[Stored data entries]
-- ==== Sys2Proof/Proofs/ZeroCalibrationClassRequests.lean ====
section
/-! PROOFS. The requests of ZERO, CAL and CLASS that touch their own block only (R85, R86, R97, R100, R104, R106, R107), and
the validation of a calibration set (R81, R82). -/

namespace Sys2Proof.Machine

/-! ### A request of a part in service -/

/-- A request that changes nothing is answered. -/
theorem serving_answer {s : State} (hs : s.serving) {t : Nat} {g : Byte} {k : Target} {a : Action} {x : Answer}
    (ha : a (s.taking t) = (s.taking t, x)) :
    request t g k false a s = .next ((s.taking t).replying g k x.outcome x.data) :=
  request_answer hs.1 (Or.inl hs.2) ha

/-- A request is done and answered. -/
theorem serving_done {s s' : State} (hs : s.serving) {t : Nat} {g : Byte} {k : Target} {a : Action} {x : Answer}
    (ha : a (s.taking t) = (s', x)) (hd : s'.slk = (s.taking t).slk) :
    request t g k false a s = .next (s'.replying g k x.outcome x.data) :=
  request_done hs.1 (Or.inl hs.2) ha (by rw [hd])

/-! ### Zero requests -/

theorem platformNamed_platformNum (p : Platform) : platformNamed (platformNum p) = some p := by cases p <;> rfl

theorem platformNamed_eq_none {n : Nat} (h : 1 < n) : platformNamed n = none := by
  rw [platformNamed, if_neg (by omega), if_neg (by omega)]

/-- Settles O26. -/
theorem zeroRequestsAreServed : Obligations.ZeroRequestsAreServed := by
  refine fun s t g hs => ⟨fun n hn => ⟨?_, ?_, ?_⟩, fun p => ⟨fun out => ?_, fun served inHand => ?_, fun served idle => ?_,
    fun idle => ?_, fun inHand => ?_, ?_⟩⟩
  · exact serving_answer hs (a := zeroAcquireDo n) (x := .bad) (by simp [zeroAcquireDo, platformNamed_eq_none hn])
  · exact serving_answer hs (a := zeroCancelDo n) (x := .bad) (by simp [zeroCancelDo, platformNamed_eq_none hn])
  · exact serving_answer hs (a := zeroStateDo n) (x := .bad) (by simp [zeroStateDo, answer, platformNamed_eq_none hn])
  · exact serving_answer hs (a := zeroAcquireDo _) (x := .bare .state) (by
      simp [zeroAcquireDo, platformNamed_platformNum, out])
  · exact serving_answer hs (a := zeroAcquireDo _) (x := .bare .busy) (by
      simp [zeroAcquireDo, platformNamed_platformNum, served, inHand])
  · exact serving_done hs (a := zeroAcquireDo _) (x := .bare .started) (by
      simp [zeroAcquireDo, platformNamed_platformNum, served, idle, beginAcquisition, updZcl, State.setZclAt, Acquisition.begin])
      rfl
  · exact serving_answer hs (a := zeroCancelDo _) (x := .bare .state) (by
      simp [zeroCancelDo, platformNamed_platformNum, idle])
  · exact serving_done hs (a := zeroCancelDo _) (x := .ok []) (by
      simp [zeroCancelDo, platformNamed_platformNum, inHand, endAcquisition, updZcl, State.setZclAt]) rfl
  · refine serving_answer hs (a := zeroStateDo _) (x := .ok (zeroData s p)) ?_
    simp [zeroStateDo, answer, platformNamed_platformNum, zeroData, State.fittedOf]

/-! ### Calibration requests -/

/-- A channel's value after a channel is given one. -/
theorem perChannel_get_set (z : PerChannel Int) (k j : Fin 8) (v : Int) :
    (z.set k v).get j = if j = k then v else z.get j := PerChannel.get_set z k j v

/-- CAL_READ of the working set (R86). -/
theorem calData_working (s : State) :
    calData s 0 = 0 :: byteOf (calStateNum s.cal.state) :: calFields s.cal.working := by
  have head : be 1 0 ++ be 1 (calStateNum s.cal.state) = [0, byteOf (calStateNum s.cal.state)] := rfl
  rw [calData, if_pos rfl, head, List.cons_append, List.cons_append, List.nil_append]

/-- CAL_READ of the staging copy (R86). -/
theorem calData_staging (s : State) : calData s 1 = 1 :: calFields s.cal.staging := by
  have head : be 1 1 = [1] := rfl
  rw [calData, if_neg (by decide), head, List.cons_append, List.nil_append]

theorem stageFailing_field {f c : Nat} {l : List Band} (h : f < 1 ∨ 17 < f) : stageFailing f c l = some (0, none) := if_pos h

theorem stageFailing_channel {f c : Nat} {l : List Band} (h : f = 2 ∨ f = 3) (hc : 7 < c) :
    stageFailing f c l = some (f, some c) := by
  rw [stageFailing, if_neg (by omega), if_pos ⟨h, hc⟩]

theorem stageFailing_table {f c : Nat} {l : List Band} (h : f = 14) (hl : 8 < l.length) :
    stageFailing f c l = some (14, none) := by
  rw [stageFailing, if_neg (by omega), if_neg (by omega), if_pos ⟨h, hl⟩]

theorem stageFailing_none {f c : Nat} {l : List Band} (h1 : 1 ≤ f) (h2 : f ≤ 17) (hc : f = 2 ∨ f = 3 → c ≤ 7)
    (hl : f = 14 → l.length ≤ 8) : stageFailing f c l = none := by
  rw [stageFailing, if_neg (by omega), if_neg (fun h => absurd (hc h.1) (by omega)), if_neg (fun h => absurd (hl h.1) (by omega))]

/-- A CAL_STAGE that fails is refused with what failed (R85). -/
theorem exec_calStage_refused {s : State} (hs : s.serving) (calibrate : s.calsw = .calibrate) {f c : Nat} {l : List Band}
    {x : Nat × Option Nat} (h : stageFailing f c l = some x) (t : Nat) (g : Byte) (v : Int) :
    exec (.calStage t g f c v l) s = .next ((s.taking t).replying g .cal .badValue (be 1 x.1 ++ beOpt 1 x.2)) :=
  serving_answer hs (a := calStageDo f c v l) (x := .badValue x.1 x.2) (by simp [calStageDo, calibrate, h])

/-- Settles O28. -/
theorem calibrationIsReadAndStaged : Obligations.CalibrationIsReadAndStaged := by
  refine ⟨fun s t g hs => ⟨?_, ?_, fun n hn => ?_, ?_, length_counterData s, ?_⟩,
    fun s t g f c v l hs => ⟨fun locked => ?_, fun calibrate hf => ?_, fun calibrate hf hc => ?_, fun calibrate hf hl => ?_,
      fun calibrate h1 h2 hc hl => ?_⟩, fun k v l x => ?_, fun z k j v => PerChannel.get_set z k j v⟩
  · rw [← calData_working]
    exact serving_answer hs (a := calReadDo 0) (x := .ok (calData s 0)) (by simp [calReadDo, answer, calData])
  · rw [← calData_staging]
    exact serving_answer hs (a := calReadDo 1) (x := .ok (calData s 1)) (by simp [calReadDo, answer, calData])
  · exact serving_answer hs (a := calReadDo n) (x := .bad) (by simp [calReadDo, answer, hn])
  · exact serving_answer hs (a := calCounterDo) (x := .ok (counterData s)) (by simp [calCounterDo, answer, counterData])
  · exact serving_done hs (a := calDiscardDo) (x := .ok []) (by simp [calDiscardDo, discardStaging]) rfl
  · exact serving_answer hs (a := calStageDo f c v l) (x := .bare .locked) (by simp [calStageDo, locked])
  · exact exec_calStage_refused hs calibrate (stageFailing_field hf) t g v
  · exact ⟨_, exec_calStage_refused hs calibrate (stageFailing_channel hf hc) t g v⟩
  · exact ⟨_, exec_calStage_refused hs calibrate (stageFailing_table hf hl) t g v⟩
  · exact serving_done hs (a := calStageDo f c v l) (x := .ok [])
      (by simp [calStageDo, calibrate, stageFailing_none h1 h2 hc hl, stage]) rfl
  · exact ⟨rfl, rfl, rfl, rfl, rfl, rfl, rfl, rfl, rfl, rfl, rfl, rfl, rfl, rfl, rfl, rfl, rfl⟩

/-! ### The validation of a set (R81, R82) -/

theorem within_iff {lo hi v : Int} : within lo hi v = true ↔ lo ≤ v ∧ v ≤ hi := by simp [within]

theorem failsAt_eq_none {ok : Bool} {f : Nat} : failsAt ok f = none ↔ ok = true := by
  cases ok <;> simp [failsAt]

theorem failingChannel_eq_none {p : Int → Bool} {x : PerChannel Int} : failingChannel p x = none ↔ ∀ k, p (x.get k) = true := by
  have all : ∀ k : Fin 8, k ∈ channels := by decide
  simp [failingChannel, all]

/-- A table fails at no entry when each is in range and above the one before. -/
theorem failingBand_eq_none : ∀ {l : List Band} {i prev : Nat}, failingBand i prev l = none ↔
    (∀ b ∈ l, 1 ≤ b.upper ∧ b.upper ≤ 999 ∧ -20000 ≤ b.k ∧ b.k ≤ 20000 ∧ prev < b.upper) ∧
      (l.map (·.upper)).Pairwise (· < ·)
  | [], _, _ => by simp [failingBand]
  | b :: l, i, prev => by
    have rest := failingBand_eq_none (l := l) (i := i + 1) (prev := b.upper)
    rw [failingBand]
    split
    · next ok =>
      simp only [Bool.and_eq_true, decide_eq_true_eq, within_iff] at ok
      obtain ⟨⟨low, high, above⟩, klow, khigh⟩ := ok
      rw [rest]
      simp only [List.mem_cons, List.map_cons, List.pairwise_cons, List.mem_map]
      constructor
      · rintro ⟨each, sorted⟩
        refine ⟨?_, ?_, sorted⟩
        · rintro c (rfl | hc)
          · exact ⟨low, high, klow, khigh, above⟩
          · obtain ⟨h1, h2, h3, h4, h5⟩ := each c hc
            exact ⟨h1, h2, h3, h4, by omega⟩
        · rintro u ⟨c, hc, rfl⟩
          exact (each c hc).2.2.2.2
      · rintro ⟨each, first, sorted⟩
        refine ⟨fun c hc => ?_, sorted⟩
        obtain ⟨h1, h2, h3, h4, h5⟩ := each c (Or.inr hc)
        exact ⟨h1, h2, h3, h4, first _ ⟨c, hc, rfl⟩⟩
    · next bad =>
      simp only [Bool.and_eq_true, decide_eq_true_eq, within_iff] at bad
      refine ⟨fun h => absurd h (by simp), fun ⟨each, _⟩ => ?_⟩
      obtain ⟨h1, h2, h3, h4, h5⟩ := each b (by simp)
      exact absurd ⟨⟨h1, h2, h5⟩, h3, h4⟩ bad

theorem bandsFailing_eq_none {l : List Band} : bandsFailing l = none ↔ 1 ≤ l.length ∧ l.length ≤ 8 ∧
    (∀ b ∈ l, 1 ≤ b.upper ∧ b.upper ≤ 999 ∧ -20000 ≤ b.k ∧ b.k ≤ 20000) ∧ (l.map (·.upper)).Pairwise (· < ·) := by
  rw [bandsFailing]
  split
  · next bad => exact ⟨fun h => absurd h (by simp), fun h => absurd bad (by omega)⟩
  · next length =>
    rw [Option.map_eq_none_iff, failingBand_eq_none]
    refine ⟨fun ⟨each, sorted⟩ => ⟨by omega, by omega, fun b hb => ?_, sorted⟩, fun ⟨_, _, each, sorted⟩ => ⟨fun b hb => ?_, sorted⟩⟩
    · obtain ⟨h1, h2, h3, h4, -⟩ := each b hb
      exact ⟨h1, h2, h3, h4⟩
    · obtain ⟨h1, h2, h3, h4⟩ := each b hb
      exact ⟨h1, h2, h3, h4, by omega⟩

theorem patternOk_iff {v : Int} : patternOk v = true ↔
    0 ≤ v ∧ v ≤ 255 ∧ platformPatternOk v .a = true ∧ platformPatternOk v .b = true := by
  simp only [patternOk, Bool.and_eq_true, within_iff, and_assoc]

/-- Settles O29: no field fails exactly when each passes its own test. -/
theorem validationTestsEveryRange : Obligations.ValidationTestsEveryRange := by
  intro c
  simp only [validate, List.findSome?_eq_none_iff, id_eq, List.mem_cons, List.not_mem_nil, or_false, forall_eq_or_imp, forall_eq,
    failsAt_eq_none, Option.map_eq_none_iff, failingChannel_eq_none, bandsFailing_eq_none, patternOk_iff, within_iff,
    Bool.and_eq_true, decide_eq_true_eq]
  constructor
  · rintro ⟨h1, h2, h3, h4, h5, h6, ⟨⟨h7, h7a⟩, -, h7b⟩, h8, h9, h10, h11, h12, h13, h14, h15, h16⟩
    exact ⟨h1, h2, h3, h4, h5, h6, ⟨h7, h7a, h7b⟩, h8, h9, h10, h11, h12, h13, h14, h15, h16⟩
  · rintro ⟨h1, h2, h3, h4, h5, h6, ⟨h7, h7a, h7b⟩, h8, h9, h10, h11, h12, h13, h14, h15, h16⟩
    exact ⟨h1, h2, h3, h4, h5, h6, ⟨⟨h7, h7a⟩, h7, h7b⟩, h8, h9, h10, h11, h12, h13, h14, h15, h16⟩

/-! ### Class requests -/

theorem codeOk_iff {c : Nat} : codeOk c = true ↔ 1 ≤ c ∧ c ≤ 24 := by simp [codeOk]

theorem codeOk_eq_false {c : Nat} (h : c < 1 ∨ 24 < c) : codeOk c = false := by
  simp only [codeOk, decide_eq_false_iff_not]
  omega

theorem classListData_eq (s : State) : classListData s =
    byteOf s.seg.classes.length :: (s.seg.classes.map fun c => byteOf c.1) ++ [byteOf s.seg.dirty.toNat] := by
  have codes : ∀ l : Table ClassRec, l.flatMap (fun c => be 1 c.1) = l.map fun c => byteOf c.1 := fun l => by
    induction l with
    | nil => rfl
    | cons c l ih => rw [List.flatMap_cons, ih]; rfl
  rw [classListData, codes]
  rfl

/-- The fields of a class definition are all in range (R105, R106). -/
theorem classFailing_eq_none {f : ClassFields} : classFailing f = none ↔
    f.kind ≤ 1 ∧ 2 ≤ f.n ∧ f.n ≤ 8 ∧ f.spacings.length + 1 = f.n ∧ (∀ d ∈ f.spacings, 500 ≤ d ∧ d ≤ 20000) ∧
      20 ≤ f.tolerance ∧ f.tolerance ≤ 500 ∧ 1000 ≤ f.gapMin ∧ f.gapMin ≤ 8000 ∧ 1000 ≤ f.gapMax ∧ f.gapMax ≤ 8000 ∧
      f.gapMin ≤ f.gapMax ∧ 1000 ≤ f.maxGross ∧ f.maxGross ≤ 400000 ∧ 1000 ≤ f.maxAxle ∧ f.maxAxle ≤ 50000 := by
  have spacings : firstIdx (fun d => !spacingOk d) f.spacings = none ↔ ∀ d ∈ f.spacings, 500 ≤ d ∧ d ≤ 20000 := by
    simp [firstIdx_eq_none, spacingOk]
  rw [classFailing]
  by_cases kind : 1 < f.kind
  · simp only [kind, if_true, reduceCtorEq, false_iff]
    omega
  by_cases count : f.n < 2 ∨ 8 < f.n
  · simp only [kind, count, if_true, if_false, reduceCtorEq, false_iff]
    omega
  simp only [kind, count, if_false]
  cases found : firstIdx (fun d => !spacingOk d) f.spacings with
  | some i =>
    have bad : ¬ ∀ d ∈ f.spacings, 500 ≤ d ∧ d ≤ 20000 := fun h => by simp [spacings.mpr h] at found
    simp [bad]
  | none =>
    have each := spacings.mp found
    simp only [toleranceOk, gapOk, grossOk, maxAxleOk, Bool.not_eq_true', decide_eq_false_iff_not, Bool.or_eq_true,
      decide_eq_true_eq, eq_true each, true_and]
    iterate 6 (split; · simp only [reduceCtorEq, false_iff]; omega)
    simp only [true_iff]
    omega

/-- A change of the class table (R105, R106). -/
theorem changeClasses_taking (h : Table ClassRec → Table ClassRec) (s : State) (t : Nat) :
    changeClasses h (s.taking t) =
      (s.taking t).setSeg { s.seg with classes := h s.seg.classes, dirty := true, commit := false } := by
  simp [changeClasses]

/-- Settles O32. -/
theorem classesAreReadAndChanged : Obligations.ClassesAreReadAndChanged := by
  refine ⟨fun s t g hs => ⟨fun f hf => ?_, fun n hn => ?_, fun f low high => ⟨fun opened => ⟨?_, ?_⟩, fun closed =>
      ⟨fun x failing => ?_, fun fine => ?_, fun none => ?_, fun held => ?_⟩⟩⟩, fun f => classFailing_eq_none,
    fun s t g n hs => ⟨fun hn => ?_, fun hn => ?_, fun low high => ⟨fun none => ?_, fun c held => ⟨?_, length_classData n c⟩⟩⟩⟩
  · exact serving_answer hs (a := classDefineDo f) (x := .badValue 1 none) (by simp [classDefineDo, codeOk_eq_false hf])
  · exact serving_answer hs (a := classRemoveDo n) (x := .bad) (by simp [classRemoveDo, codeOk_eq_false hn])
  · exact serving_answer hs (a := classDefineDo f) (x := .bare .passageOpen) (by simp [classDefineDo, codeOk_iff.mpr ⟨low, high⟩, opened])
  · exact serving_answer hs (a := classRemoveDo f.code) (x := .bare .passageOpen) (by simp [classRemoveDo, codeOk_iff.mpr ⟨low, high⟩, opened])
  · exact serving_answer hs (a := classDefineDo f) (x := .badValue x.1 x.2) (by simp [classDefineDo, codeOk_iff.mpr ⟨low, high⟩, closed, failing])
  · have reply : ∀ b : Bool, be 1 (if b then 1 else 0) = [if b then 1 else 0] := by decide
    rw [← reply]
    exact serving_done hs (a := classDefineDo f)
      (x := .ok (be 1 (if (tget s.seg.classes f.code).isSome then 1 else 0))) (by
        simp [classDefineDo, codeOk_iff.mpr ⟨low, high⟩, closed, fine, changeClasses_taking]) rfl
  · exact serving_answer hs (a := classRemoveDo f.code) (x := .bare .notFound) (by simp [classRemoveDo, codeOk_iff.mpr ⟨low, high⟩, closed, none])
  · exact serving_done hs (a := classRemoveDo f.code) (x := .ok []) (by
      simp [classRemoveDo, codeOk_iff.mpr ⟨low, high⟩, closed, held, changeClasses_taking]) rfl
  · exact serving_answer hs (a := classReadDo n) (x := .bad) (by
      simp [classReadDo, answer, codeOk_eq_false (Or.inr hn), show n ≠ 0 by omega])
  · rw [← classListData_eq]
    exact serving_answer hs (a := classReadDo n) (x := .ok (classListData s)) (by
      simp [classReadDo, answer, hn, classListData])
  · exact serving_answer hs (a := classReadDo n) (x := .bare .notFound) (by
      simp [classReadDo, answer, codeOk_iff.mpr ⟨low, high⟩, show n ≠ 0 by omega, none])
  · exact serving_answer hs (a := classReadDo n) (x := .ok (classData n c)) (by
      simp [classReadDo, answer, codeOk_iff.mpr ⟨low, high⟩, show n ≠ 0 by omega, held])

end Sys2Proof.Machine
end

== Task ==
Copy only this part of the entries above: the line with "[classRemoveDo, codeOk_iff.mpr ⟨low, high⟩, opened])", the line with "rw [← reply]", and the lines between, all exactly as written.

== Answer space ==
  · exact serving_answer hs (a := classRemoveDo f.code) (x := .bare .passageOpen) (by simp [classRemoveDo, codeOk_iff.mpr ⟨low, high⟩, opened])
  · exact serving_answer hs (a := classDefineDo f) (x := .badValue x.1 x.2) (by simp [classDefineDo, codeOk_iff.mpr ⟨low, high⟩, closed, failing])
  · have reply : ∀ b : Bool, be 1 (if b then 1 else 0) = [if b then 1 else 0] := by decide
    rw [← reply]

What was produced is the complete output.